Sipping a cup of strong, dark, coffee, Samuelsen points to the icy ridges in the distance.


(Credit: Edvard Samuelsen)


“You can often see seals over there and occasionally a whale; sometimes when my passengers are snapping away with their cameras I think it’d be nice for them just to sit back and enjoy it,” he said.

Nivikka, headmistress at Greenland Maritime Centre

As a huge island, fish and seafood are one of Greenland’s most abundant natural resources. The fishing industry is vital to the national economy and it’s the country’s biggest employer, accounting for around one in ten jobs. Halibut, cod, shrimp and crab form the majority of the catch, but because the water’s getting warmer, mackerel and tuna are also fished off south Greenland; a change that is generally attributed to climate change.

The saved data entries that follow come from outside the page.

/-- EncRescale that ended normally wrote the bits of its cases (R315). -/
theorem Rescales.encRescale_coding {cs : List Rescale} {lo hi : Nat} (r : Rescales low high cs lo hi) (passes : Nat)
    (hlen : cs.length ≤ passes) (hle : low ≤ high) (hlt : high < 2 ^ 32) (hp : p + cs.length < 2 ^ 64) :
    Cmd.Takes (Coding occ b l low high p) (encRescale passes)
      (fun _ => Coding occ b (l ++ rescaleBits p cs) lo hi (rescalePending p cs)) Anything := by
  have hhalf : Config.half = 0x80000000 := rfl
  have hquarter : Config.quarter = 0x40000000 := rfl
  have hthree : Config.threeQuarter = 0xC0000000 := rfl
  have h1 : Rescale.e1.offset = 0 := rfl
  have h2 : Rescale.e2.offset = 0x80000000 := rfl
  have h3 : Rescale.e3.offset = 0x40000000 := rfl
  induction r generalizing l p passes with
  | @exit low high hn1 hn2 hn3 =>
    intro s hs
    have hdone : encRescale passes s = .ok () s := by
      cases passes with
      | zero => rfl
      | succ passes =>
        have hcase : rescaleCase low high = .stop := (if_neg hn1).trans ((if_neg hn2).trans (if_neg hn3))
        rw [encRescale, Cmd.get_bind_run, hs.bounds.low, hs.bounds.high, hcase]
        rfl
    rw [hdone]
    exact (List.append_nil l).symm ▸ hs
  | @e1 low high lo hi cs hin _ ih =>
    rw [List.length_cons] at hlen hp
    obtain ⟨passes, rfl⟩ := Nat.exists_eq_add_of_le' (show 1 ≤ passes by omega)
    intro s hs
    have hcase : rescaleCase low high = .e1 := if_pos hin
    rw [encRescale, Cmd.get_bind_run, hs.bounds.low, hs.bounds.high, hcase, rescaleBits, ← List.append_assoc]
    exact outputPass_coding (c := .e1) hle (by omega)
      (ih passes (by omega) (by omega) (by omega) (by omega)) s hs
  | @e2 low high lo hi cs hn1 hin _ ih =>
    rw [List.length_cons] at hlen hp
    obtain ⟨passes, rfl⟩ := Nat.exists_eq_add_of_le' (show 1 ≤ passes by omega)
    intro s hs
    have hcase : rescaleCase low high = .e2 := (if_neg hn1).trans (if_pos hin)
    rw [encRescale, Cmd.get_bind_run, hs.bounds.low, hs.bounds.high, hcase, rescaleBits, ← List.append_assoc]
    exact outputPass_coding (c := .e2) hle (by omega)
      (ih passes (by omega) (by omega) (by omega) (by omega)) s hs
  | @e3 low high lo hi cs hn1 hn2 hin1 hin2 _ ih =>
    rw [List.length_cons] at hlen hp
    obtain ⟨passes, rfl⟩ := Nat.exists_eq_add_of_le' (show 1 ≤ passes by omega)
    intro s hs
    have hcase : rescaleCase low high = .e3 := (if_neg hn1).trans ((if_neg hn2).trans (if_pos ⟨hin1, hin2⟩))
    rw [encRescale, Cmd.get_bind_run, hs.bounds.low, hs.bounds.high, hcase]
    exact ih passes (by omega) (by omega) (by omega) (by omega) _
      ((hs.deferred (by omega)).doubled (c := .e3) hle (by omega))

Fishing isn’t just about reeling in a huge haul however. Nivikka Brandt, is headmistress of the Greenland Maritime Centre in Nuuk, which teaches pupils skills to work at sea. From stewards to officers and first mates, course lengths vary but it educates between 25 and 40 students each semester.

Students study everything from net making and navigation to dealing with stowaways and English language skills - Nivikka Brandt

Brandt says that as part of a global industry, qualifications are necessary if ambitious sea men and women want to progress.

“Students study everything from net making and navigation to dealing with stowaways and English language skills,” Brandt said.” We have a radio room which has a connection to ships out on the ocean and we also have a ship simulator.”

A captain herself before she decided to take a job on dry land, Brandt says it takes a certain type of person to make a successful officer or skipper.

“You’ve got to be reliable and calm in difficult situations. It also helps if you don’t get homesick as you’ll often be spending weeks away at sea,” she said. “The vast majority of students are Greenlanders and spending time at sea is just something that a lot of us do. They might not always like it, but it’s a necessary part of working in the industry.”